The discovery dispute carries significant implications for the marketing community. Consumer trust in AI data practicesremains fragile, with 59% of consumers expressing discomfort with their data being used to train AI systems, according to research published in July 2025. The precedent established by this case will influence how companies handle sensitive user conversation data in future litigation and regulatory proceedings as AI systems become more deeply integrated into marketing workflows.

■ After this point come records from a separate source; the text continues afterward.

-- ==== Sys2Proof/Machine/Container.lean ====
section
/-! DEFINITION. The boot container and structure images as bytes: their headers, the section table and the hashes (R591, R592). -/

namespace Sys2Proof.Machine

/-- A structure image starts with MAGIC, FORMAT 1 and its length in bytes 8 to 11. DESIGN CHOICE: the length is that of the whole image, its
signature block included; an image whose header fails is outside the loader's limits (log entry 8). -/
def imageHeadOk (raw : Bytes) : Bool :=
  decide (320 ≤ raw.length ∧ slice raw 0 4 = [0x41, 0x4C, 0x39, 0x49] ∧ leNat (slice raw 4 2) = 1 ∧ leNat (slice raw 8 4) = raw.length)

/-- The image hash: SHA-256 over header and body, without the signature block. -/
def imageHash (img : Image) : Bytes := sha256 (signedPart img.raw)

/-- The bytes that a container's header gives as its length, and how many sections. -/
def totalLen (raw : Bytes) : Nat := leNat (slice raw 8 4)
def sectCount (raw : Bytes) : Nat := leNat (slice raw 6 2)

/-- The header of a container is valid (Table 22.7), and it fits the image store. -/
def containerHeadOk (raw : Bytes) : Bool :=
  decide (slice raw 0 4 = [0x41, 0x4C, 0x39, 0x43] ∧ leNat (slice raw 4 2) = 1 ∧ 2 ≤ sectCount raw ∧ sectCount raw ≤ 17 ∧
    totalLen raw % 4 = 0 ∧ totalLen raw ≤ 13107200 ∧ slice raw 12 4 = List.replicate 4 0 ∧ slice raw 48 16 = List.replicate 16 0)

/-- An entry of the section table. -/
structure Sect where
  kind : Nat
  index : Nat
  off : Nat
  len : Nat
  deriving DecidableEq, Repr

/-- The section table, from byte 64. -/
def sectsOf (raw : Bytes) : List Sect :=
  (List.range (sectCount raw)).map fun i =>
    let b := slice raw (64 + 16 * i) 16
    ⟨leNat (slice b 0 2), leNat (slice b 2 2), leNat (slice b 4 4), leNat (slice b 8 4)⟩

/-- A section does not overlap the one that starts next, by offset. -/
def apartList : List Sect → Bool
  | [] => true
  | a :: t => (t.all fun b => decide (a.off + a.len ≤ b.off ∨ b.off + b.len ≤ a.off)) && apartList t

/-- Two numbers of a list are never equal. -/
def allDiff : List Nat → Bool
  | [] => true
  | x :: xs => !xs.contains x && allDiff xs

/-- The section table of a container is valid, and the container has its whole length. DESIGN CHOICE: no section lies over the header or the
table (log entry 8). -/
def sectsOk (raw : Bytes) : Bool :=
  let ss := sectsOf raw
  let imgs := ss.filter fun e => e.kind = 2
  decide (raw.length = totalLen raw) &&
  (List.range (sectCount raw)).all (fun i => decide (slice raw (76 + 16 * i) 4 = List.replicate 4 0)) &&
  (ss.all fun e => decide ((e.kind = 1 ∨ e.kind = 2) ∧ e.off % 64 = 0 ∧ 64 + 16 * sectCount raw ≤ e.off ∧ e.off + e.len + 256 ≤ totalLen raw)) &&
  apartList ss && decide ((ss.filter fun e => e.kind = 1).length = 1) && (imgs.all fun e => decide (e.index ≤ 15)) &&
  allDiff (imgs.map (·.index))

/-- The images of a container by INDEX: what each holds, with the bytes of its section. -/
def containerImages (c : Container) : List (Nat × Image) :=
  List.zipWith (fun e g => (e.index, ({ g with raw := slice c.raw e.off e.len } : Image))) ((sectsOf c.raw).filter fun e => e.kind = 2) c.images

end Sys2Proof.Machine
end

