/-- Steps 5 and 6 of Table 2.4 for stream n: the sheets not wholly exported and the records of the open sheet are lost, the gaps are written
into the open sheet, which keeps its number, and that sheet closes with CLOSE 2. DESIGN CHOICE: lost sheets whose numbers do not follow one
another take a SHEETS gap for each run, and a DISCARD gap beyond 2^32 − 1 numbers goes on in another (log entry 170). -/
def State.wbReset (s : State) (n : Nat) (d : ResetDrops) : State :=
  let unhashed := (s.strm n).closed.filter fun q => q.place = .hashing
  let s := unhashed.foldl (fun s _ => s.wbHashNow n) s
  let w := s.strm n
  let lost := w.closed
  let s := lost.foldl (fun s q => match q.handle with
    | some h => s.bpmRelease (rqCode n 5) h
    | none => s) s
  let s := match w.cur with
    | some o => (match o.handle with
      | some h => s.bpmRelease (rqCode n 5) h
      | none => s)
    | none => s
  let s := if lost.isEmpty then s else s.addCnt (C.WB_SHEETS_LOST n) lost.length
  let opened := w.cur.toList
  let firsts := lost.map (·.first) ++ (opened.filter fun o => !o.recs.isEmpty).map (·.first)
  let waits := w.gaps.filter fun g => decide (g.reason ≤ 4)
  let tl := lost.filterMap (·.tLo) ++ opened.filterMap (·.tLo) ++ waits.map (·.tFirst)
  let th := lost.filterMap (·.tHi) ++ opened.filterMap (·.tHi) ++ waits.map (·.tLast)
  let holds := (lost.any (·.hold)) || (opened.any (·.hold)) || waits.any (·.hold)
  let lo := fun (l : List TimeVal) => l.foldl (fun a t => if t.units < a.units then t else a) (l.headD {})
  let hi := fun (l : List TimeVal) => l.foldl (fun a t => if a.units < t.units then t else a) {}
  let held := s.bit R.TIME_STATUS F.TIME_STATUS.HOLDOVER
  let g6 : List Gap := (sheetRuns lost).map fun r =>
    { reason := 6, count := r.length, first := (r.map (·.num)).headD 0 % 2 ^ 48, tFirst := lo (r.filterMap (·.tLo)),
      tLast := hi (r.filterMap (·.tHi)), hold := r.any (·.hold) }
  let g4 : List Gap := match firsts with
    | [] => []
    | f :: _ => (countParts ((w.seq + 2 ^ 48 - f) % 2 ^ 48)).map fun c =>
        { reason := 4, count := c.2, first := (f + c.1) % 2 ^ 48, tFirst := lo tl, tLast := hi th, hold := holds }
  let g5 : List Gap := if d.count = 0 then []
    else [{ reason := 5, count := d.count, first := w.seq, tFirst := d.tFirst, tLast := d.tLast, hold := held }]
  let kept := if g4.isEmpty then w.gaps else []
  let base := (opened.head?.map (·.baseS)).getD s.time.s
  let wasOpen := !opened.isEmpty
  let gaps := kept ++ g6 ++ g4 ++ g5
  let s := (s.setStrm n { w with cur := none, closed := [], gaps := gaps }).engDone n
  if gaps.isEmpty then s
  else
    match s.wbGaps n w.seq gaps.length with
    | (true, s) =>
      let s := match (s.strm n).cur with
        | some o => if wasOpen then s.setStrm n { s.strm n with cur := some { o with baseS := base } } else s
        | none => s
      s.wbClose n 2
    | (false, s) => s

end Sys2Proof.Machine
end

Meta announced plans to use AI chat data for ad targeting starting December 2025, demonstrating how conversational AI data is becoming increasingly valuable for commercial applications. The OpenAI case tests how courts will balance these commercial interests against user privacy expectations when litigation discovery demands collide with platform privacy commitments. The outcome will shape legal strategies for both AI companies defending copyright claims and publishers seeking to protect their intellectual property.

Timeline

Summary

Who: OpenAI must comply with a court order to turn over user conversations to the New York Times and other news outlets in copyright litigation. US Magistrate Judge Ona Wang issued the production order and denied OpenAI's stay request. OpenAI Chief Information Security Officer Dane Stuckey published statements defending the company's position on user privacy.

What: OpenAI must produce 20 million anonymized ChatGPT conversation logs representing a random sampling of complete user conversations from December 2022 to November 2024. The logs contain up to 80 million individual prompt-output pairs. Judge Wang denied OpenAI's November 12 request to stay the production order while the company pursues reconsideration, establishing November 14 as the delivery deadline unless OpenAI obtains emergency relief from a higher court.

When: Judge Wang issued the production order on November 7, 2025, with an initial November 14 deadline. OpenAI filed its motion for reconsideration and stay request on November 12. Wang denied the stay request on November 13, setting November 19 as the deadline for OpenAI's reply brief. The February 26, 2026 discovery deadline drives the plaintiffs' urgency for immediate production.

Where: The dispute is proceeding in US District Court for the Southern District of New York as part of multidistrict litigation consolidated under case number 25-md-3143. The chat logs are currently stored in a separate secure system maintained by OpenAI under legal hold protections. The Times' outside counsel and technical consultants would access the conversations under strict legal protocols.

Why: This discovery dispute matters for the marketing community because it establishes how courts will balance user privacy protections against litigation discovery rights when AI systems are challenged for copyright infringement. The outcome affects consumer trust in AI data practices, with existing research showing 59% of consumers uncomfortable with data being used to train AI systems. As platforms like Meta prepare to use AI chat data for ad targeting, this precedent will influence how companies handle sensitive conversational data across both litigation and commercial applications. The case demonstrates the legal risks AI companies face when building systems on potentially copyrighted content, with similar lawsuits resulting in major settlements exceeding $1.5 billion. Marketing professionals relying on AI tools must now consider how litigation discovery demands could expose proprietary strategies, client information, and competitive intelligence stored in conversational interfaces.